2 The plaintiff asserts in the context of certain facts which are notorious, and which are conceded to be notorious by the defendant, that the words spoken gave rise to certain defamatory imputations.
3 The facts are these:
· First that Mr John Tingle is a member of the Legislative Council of New South Wales, being the sole representative of the Shooters' Party.
· Secondly, that Mr Tingle is a person prominently identified with the Shooters' Party.
4 On the basis of these notorious facts it is said that the publication, on the natural and ordinary meaning of the words used, gave rise to the following imputations, each of which was defamatory of the plaintiff:
      (a) the first plaintiff had bragged publicly about the political strength and secure financial position of the Shooters' Party, knowing that both boasts were untrue.
      (b) the first plaintiff was a foolish politician in that he allied himself to a political party whose members made unfounded boasts.
5 The defendant has submitted that the words published were not capable of giving rise to either imputation, and a verdict should therefore be entered for the defendants.
6 The submission made by the defendants in broad terms is along the following lines: First, it is suggested that the words published could not be construed as an attack upon the plaintiff.
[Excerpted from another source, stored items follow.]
-- ==== Sys2Proof/WellFormed.lean ====
section
/-! DEFINITION. Which instructions and parameters are well formed. -/

namespace Sys2Proof

/-- Every register-index operand is below 8 (`10_state.md` rule R16, `30_encoding.md` rule R54). An
immediate is always legal (rule R49). -/
abbrev Instr.wf (i : Instr) : Prop := ∀ b ∈ i.registerOperands, b.toNat < 8

/-- The opcode byte the map gives an instruction name. -/
def OpcodeMap.byteOf (m : OpcodeMap) : Mnemonic → Byte
  | .ldi  => m.ldi
  | .prn  => m.prn
  | .hlt  => m.hlt
  | .add  => m.add
  | .mul  => m.mul
  | .push => m.push
  | .pop  => m.pop
  | .call => m.call
  | .ret  => m.ret
  | .cmp  => m.cmp
  | .jmp  => m.jmp
  | .jeq  => m.jeq
  | .jne  => m.jne
  | .sub  => m.sub
  | .div  => m.div

/-- The names the decoder knows: all fifteen when `ALU_EXT`, else the thirteen of the source's table
(rules R50, R78). -/
def decodedMnemonics (aluExt : Bool) : List Mnemonic :=
  Mnemonic.all.filter fun k => aluExt || !k.needsAluExt

/-- No two decoded instructions share an opcode byte: rule R50's closed set of distinct bytes. -/
abbrev OpcodeMap.wf (m : OpcodeMap) (aluExt : Bool) : Prop :=
  ((decodedMnemonics aluExt).map m.byteOf).Nodup

/-- Legal parameters: `SP_INIT` is in 1..255 (rule R8) and the opcode map is unambiguous. -/
abbrev Params.wf (p : Params) : Prop := p.spInit ≠ 0 ∧ p.opcodeMap.wf p.aluExt

end Sys2Proof
end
They may be an attack upon the Shooters' Party, but that's a different matter.
7 Secondly, there is no basis upon which it can be suggested either that the words which were published were untrue, or that the plaintiff had knowledge that they were untrue.
8 Thirdly, moving to the second imputation, it is said to be inconsistent with the first. It suggests that members of the party, as opposed to Mr Tingle, did the bragging. Further there is no basis upon which it can reasonably be inferred that the words used carried a suggestion that Mr Tingle was foolish. He would only be foolish if he knew at the time he joined the party that boasting had occurred. The words published carry no such suggestion.
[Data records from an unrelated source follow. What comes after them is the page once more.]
theorem outPrefixed_lockstep (pre : List Byte) : Lockstep (OutPrefixed pre) where
  x_eq := by rintro s _ rfl; rfl
  pc_eq := by rintro s _ rfl; rfl
  fl_eq := by rintro s _ rfl; rfl
  spInit_eq := by rintro s _ rfl; rfl
  map_eq := by rintro s _ rfl; rfl
  setReg := by rintro s _ r v rfl; rfl
  advance := by rintro s _ n rfl; rfl
  jumpTo := by rintro s _ b rfl; rfl
  setFl := by rintro s _ v rfl; rfl
  emit := by
    rintro s _ v rfl
    simp [OutPrefixed, State.emit]
  halt := by rintro s _ rfl; rfl
  raise := by rintro s _ r rfl; rfl
  store := by rintro s _ a v rfl; rfl

/-- Running on a state that has written nothing shows what the step writes, whatever `out` held. -/
theorem step_out_prefixed {s t₀ : State} (h : step { s with out := [] } = .next t₀) (o : List Byte) :
    step { s with out := o } = .next { t₀ with out := o ++ t₀.out } := by
  have hstart : OutPrefixed o { s with out := [] } { s with out := o } := by simp [OutPrefixed]
  obtain ⟨t', ht', rfl⟩ := (outPrefixed_lockstep o).step hstart rfl rfl rfl h
  exact ht'

/-- A step that changes `out` ran a PRN with a legal index, and wrote the value of its register at the end. -/
theorem step_out_ne {s t : State} (h : step s = .next t) (ho : t.out ≠ s.out) :
    ∃ ra r, InstrAt s (.prn ra) ∧ Names ra r ∧ t.out = s.out ++ [s.reg r] := by
  rcases step_inv h with ⟨r, -, rfl⟩ | ⟨_, r, -, -, rfl⟩ | ⟨i, hi, he⟩
  · exact absurd rfl ho
  · exact absurd rfl ho
  · obtain ⟨ra, r, rfl, hr, hout⟩ := he.out_cases.resolve_right ho
    exact ⟨ra, r, hi, hr, hout⟩

/-- Settles O23: only PRN's effect writes `out`; and the step is that of the state with an empty `out`, with what it
writes put after the old `out`. -/
theorem outputGrowsOnlyByPrnAndIsNeverRead : Obligations.OutputGrowsOnlyByPrnAndIsNeverRead := by
  refine ⟨fun s t h ho => step_out_ne h ho, fun s t h => ?_⟩
  obtain ⟨t₀, ht₀⟩ := step_exists_next (s := { s with out := [] }) (step_cases h).1
  have hs : step s = .next { t₀ with out := s.out ++ t₀.out } := step_out_prefixed ht₀ s.out
  rw [h] at hs
  cases hs
  exact ⟨t₀.out, rfl, step_out_prefixed ht₀⟩

/-! ## The trace hook -/

/-- The state with `TRACE_ENABLED` switched. -/
def State.setTrace (s : State) (on : Bool) : State := { s with params := { s.params with traceEnabled := on } }

theorem setTrace_lockstep (on : Bool) : Lockstep fun s u => u = s.setTrace on where
  x_eq := by rintro s _ rfl; rfl
  pc_eq := by rintro s _ rfl; rfl
  fl_eq := by rintro s _ rfl; rfl
  spInit_eq := by rintro s _ rfl; rfl
  map_eq := by rintro s _ rfl; rfl
  setReg := by rintro s _ r v rfl; rfl
  advance := by rintro s _ n rfl; rfl
  jumpTo := by rintro s _ b rfl; rfl
  setFl := by rintro s _ v rfl; rfl
  emit := by rintro s _ v rfl; rfl
  halt := by rintro s _ rfl; rfl
  raise := by rintro s _ r rfl; rfl
  store := by rintro s _ a v rfl; rfl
9 In broad terms, in respect of both imputations, the defendants have pointed to the fact that nothing in the passage, in terms, makes the accusations which are contained within either imputation. Further, no process of reasoning, by implication or inference, can give rise to such imputations.
10 The plaintiff responded to these arguments by drawing attention to the words of the Privy Council in Jones v Skelton (1963) SR (NSW) 644, where the following was said at page 650:
"The ordinary and natural meaning of words may be either the literal meaning or it may be an implied or inferred or an indirect meaning; any meaning that does not require the support of extrinsic facts passing beyond general knowledge but is a meaning which is capable of being detected in the language used can be a part of the ordinary and natural meaning of words. (See Lewis v. Daily Telegraph [1963] 2 All Eng R 151). The ordinary and natural meaning may therefore include any implication or inference which a reasonable reader guided by not any special but only by general knowledge and not fettered by strict legal rules of construction would draw from the words. The test of reasonableness guides and directs the court in its function of deciding whether it is open to a jury in any particular case to hold that reasonable persons would understand the words complained of in a defamatory sense.”
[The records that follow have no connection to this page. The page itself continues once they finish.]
-- ==== Sys2Proof/Syntax.lean ====
section
/-! DEFINITION. The commands of the block: one constructor of `Instr` for each row of spec/opcode_table.json, with the
operands the row's rules speak of. A command comes from outside: a register access of an origin, an operation of the fabric,
of a link or of a bus, or an event whose time the manual leaves to the hardware (a timeout, a lock, an edge). -/

namespace Sys2Proof

/-- The origins of an aperture access, as `ERR_CAPTURE.ORIGIN` numbers them (R56, R596). A debug session's level is
`DBG_SESSION.LEVEL`; `config` is the configuration controller. -/
inductive Origin
  | pcie | i2c | monitor | debug | skein | ply | config
  deriving DecidableEq, Repr

/-- One word of a write request: its data and its four byte enables (R42). -/
structure WriteWord where
  data : Word
  be : BitVec 4 := 0xF
  deriving DecidableEq, Repr

/-- A Skein flit: the 48-bit header and the 64-byte payload (R296). -/
structure Flit where
  hdr : BitVec 48
  data : BitVec 512
  deriving DecidableEq, Repr

/-- A wire map of one module direction as a message carries it: the usable wires and the position each spare serves
(R122, R138). -/
structure WireMap where
  mask : BitVec 68
  assign : BitVec 28
  deriving DecidableEq, Repr

/-- What a controller learns of a DIMM in bring-up (R356, R358, R360, R378): from the SPD, the kind (1 RDIMM, 2 MRDIMM), ranks,
device width, density and highest rate; from the mode registers, RFM and DRFM. -/
structure Dimm where
  kind : Nat := 1
  ranks : Nat := 1
  x8 : Bool := false
  density : Nat := 0
  spdMax : Nat := 0
  rfm : Bool := false
  drfm : Bool := false
  raaimt : Nat := 0
  raammt : Nat := 0
  deriving DecidableEq, Repr

/-- What reaches a lane in a span cycle (R322, R330): `lane` is its place in its die, W lanes 0 to 31 and L lanes 32 to 63; the symbols at its
receiver, `OS` samples for each bit, PAM4 levels 0 to 3; or, with FEC, the 66-bit blocks of the codewords that its decoder has completed. -/
structure LaneLine where
  lane : Nat
  symbols : List (BitVec 2) := []
  blocks : List (BitVec 66) := []
  deriving DecidableEq, Repr

/-- An engine record of an `ENGINES` body (R431). -/
structure EngineImage where
  engine : Nat
  autorun : Bool
  bootPc : Word
  imem : List Byte
  spad : List Byte
  deriving DecidableEq, Repr


/-- A Ply frame as it arrives on a port (0 N, 1 P): its header, its tag with byte 0 lowest, and its payload as encrypted (R542). -/
structure PlyRx where
  port : Nat
  fctr : Nat
  ack : Nat
  tag : BitVec 128
  flags : Nat := 0
  dst : Nat
  src : Nat
  payload : List Byte := []
  deriving DecidableEq, Repr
11 (See also Hunt J in Farquhar v Bottom [1980] 2 NSWLR 380 at 380 and 385-386).
12 Here the plaintiff contends that the notorious facts amount to the identification of Mr Tingle as the public face of the Shooters' Party. He is its sole member in Parliament. He is the person that the public associates with the party. That association is reinforced by the reference to him in the words complained of.
13 In respect of the first imputation the ordinary reasonable listener would understand the following: First, that Mr Tingle had bragged publicly. They point to the words 'beating their chest'.
14 Secondly, that the matters in respect of which there was boasting are identified. They are two in number, namely, their political strength and their financial strength. The reference to money coming from the USA is capable of implying, according to their argument, reasonably substantial sums of money flowing to the party.
15 Thirdly, that the party in fact owes a substantial sum, almost $1 million ($880,000), which fact is said by Mr Casey in a sneering tone. They contrast, therefore, the boasts, on the one hand, and what they suggest is the reality, on the other.
16 It is the juxtaposition of the two which is capable of suggesting that the boasts of the plaintiff were both untrue, and known to be untrue. A clear implication is that Mr Tingle does not have the political clout or the financial strength which he has claimed on behalf of the party. That impression they say is reinforced by the final words in the broadcast: Namely, "Okay fellas, shut up until you pay your bill, okay, just be quiet until you have paid your bill".
17 In respect of the suggestion that the second imputation is inconsistent with the first, counsel for the plaintiff very properly has drawn my attention to the remarks of the then President of the Court of Appeal in Drummoyne Municipal Council v Australian Broadcasting Corporation ((1990) 21 NSWLR 135) where, at 148, his Honour drew attention to two authorities which suggested that the plaintiff may not allege two inconsistent or contradictory imputations.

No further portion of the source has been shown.